Recorded data
-- ==== Sys2Proof/Machine/State.lean ====
section
/-! DEFINITION. The machine as plain data: every register of the spec's register tables (`regs`), and beside them the
state that the chapters give the blocks behind those registers. A field's comment names its rule. -/

namespace Sys2Proof.Machine

/-- Why a command stops the model. -/
inductive Fault where
  /-- raised by every meaning whose operands name no unit of the device (tile 70, domain 25): no such command can
  reach the hardware. Safe: the model stops where nothing can happen. -/
  | illFormed
deriving DecidableEq, Repr

/-- Why a command has no meaning. -/
inductive Refusal where
  /-- raised by an arm of exec whose command has no meaning yet. Safe. -/
  | notModelled (mnemonic : String)
deriving DecidableEq, Repr

/-- The four states of a power domain (R38). -/
inductive Pow where
  | on
  | clockstop
  | retain
  | off
deriving DecidableEq, Repr

/-- The encoding of Table 2.4, DOMAIN_STATE. -/
def Pow.code : Pow → Nat
  | .on => 0
  | .clockstop => 1
  | .retain => 2
  | .off => 3

/-- A power domain beside its registers (R43 to R56). -/
structure Dom where
  st : Pow := .off  -- R38 the state, 2 bits
  rest : Pow := .off  -- R43 the target while no request is held, 2 bits
  step : Nat := 0  -- R46 PWR_DOM_STAT.STEP: 0 none, 1 REG, 2 OSC, 3 MEM, 4 LOGIC, 5 entry
  phase : Nat := 0  -- R53 entry steps finished: 1 LOGIC, 2 MEM, 3 OSC, 4 REG
  goal : Pow := .off  -- R53 the state the entry in progress ends in
  table : Bool := false  -- R48 the rest of this wake runs in table mode
  early : Bool := false  -- R48 PWR_DOM_STAT.EARLY_LAST
  fromOff : Bool := false  -- R46 the domain's reset is asserted until LOGIC
  waiting : Bool := false  -- R36 a wake is requested and waits for needed domains or a tile slot
  stepAt : Nat := 0  -- R48 timestamp at which the current wake step started
  timing : Bool := false  -- R51 the wake timeout of the current wake counts
  t0 : Nat := 0  -- R51 timestamp of the first request of the wake
  last : Nat := 0  -- R66 LAST_WAKE, 16 bits
  held : Bool := false  -- R55 a wake waits for the entry step in progress
  tcc : Bool := false  -- R44 the event that releases the TCC's WAIT asks for ON
  isolated : Bool := false  -- R34 the domain is isolated
deriving DecidableEq, Repr

/-- A request on a domain (R43): its REQ_SRC bit (8 to 15) and who holds it. -/
structure Hold where
  src : Nat
  who : Nat
  dom : Nat
deriving DecidableEq, Repr

/-- An access that waits (R32, R33): for the wake of domain `dom`, behind those that wait for it, or, not yet checked, behind
an earlier access of its requester. -/
structure Stall where
  q : Req
  addr : Nat
  size : Nat
  wr : Bool
  data : Nat
  dom : Nat
  wake : Bool := true  -- R32 it holds an access request; one of a page without WAKE_ON_ACCESS holds none
  tlp : Option HostTlp := none  -- R391 the host write it is, with its byte enables
  behind : Bool := false  -- R33 it has not been checked: it waits for an earlier access of its requester
deriving DecidableEq, Repr

/-- How the last access or command was answered (R28): its code and read data. `code` 0x100 says that it stalls. -/
structure Resp where
  code : Nat := 0
  data : List Word := []
deriving DecidableEq, Repr

/-- What the device has put on its outputs, newest first. -/
inductive Out where
  | msix (vector : Nat) (addr : Nat) (data : Word) (stream : Option Nat)
  | pin (name : Nat) (level : Bool)
  | release (name : Nat)
  | bus (kind : Nat) (bytes : List Byte)
  | spi (cs mode div : Nat) (read : Bool) (bytes : List Byte)
  | host (addr : Nat) (wr : Bool) (tag : Nat) (bytes : List Byte) (stream : Option Nat)
  | spdm (code : Nat) (bytes : List Byte)
  | pixels (unit : Nat) (line : Nat) (data : List Word) (blank : List Nat)
  | sound (left right : Int) (cut : List Bool)
deriving DecidableEq, Repr

/-- The refusal log's entry (R134). -/
structure RefusalRec where
  ts : Nat
  addr : Nat
  cls : Nat
  index : Nat
  tenant : Nat
  write : Bool
  reason : Nat
deriving DecidableEq, Repr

Task to complete:
Copy each line above that has the word "beside".

Completed exercise:
/-! DEFINITION. The machine as plain data: every register of the spec's register tables (`regs`), and beside them the
/-- A power domain beside its registers (R43 to R56). -/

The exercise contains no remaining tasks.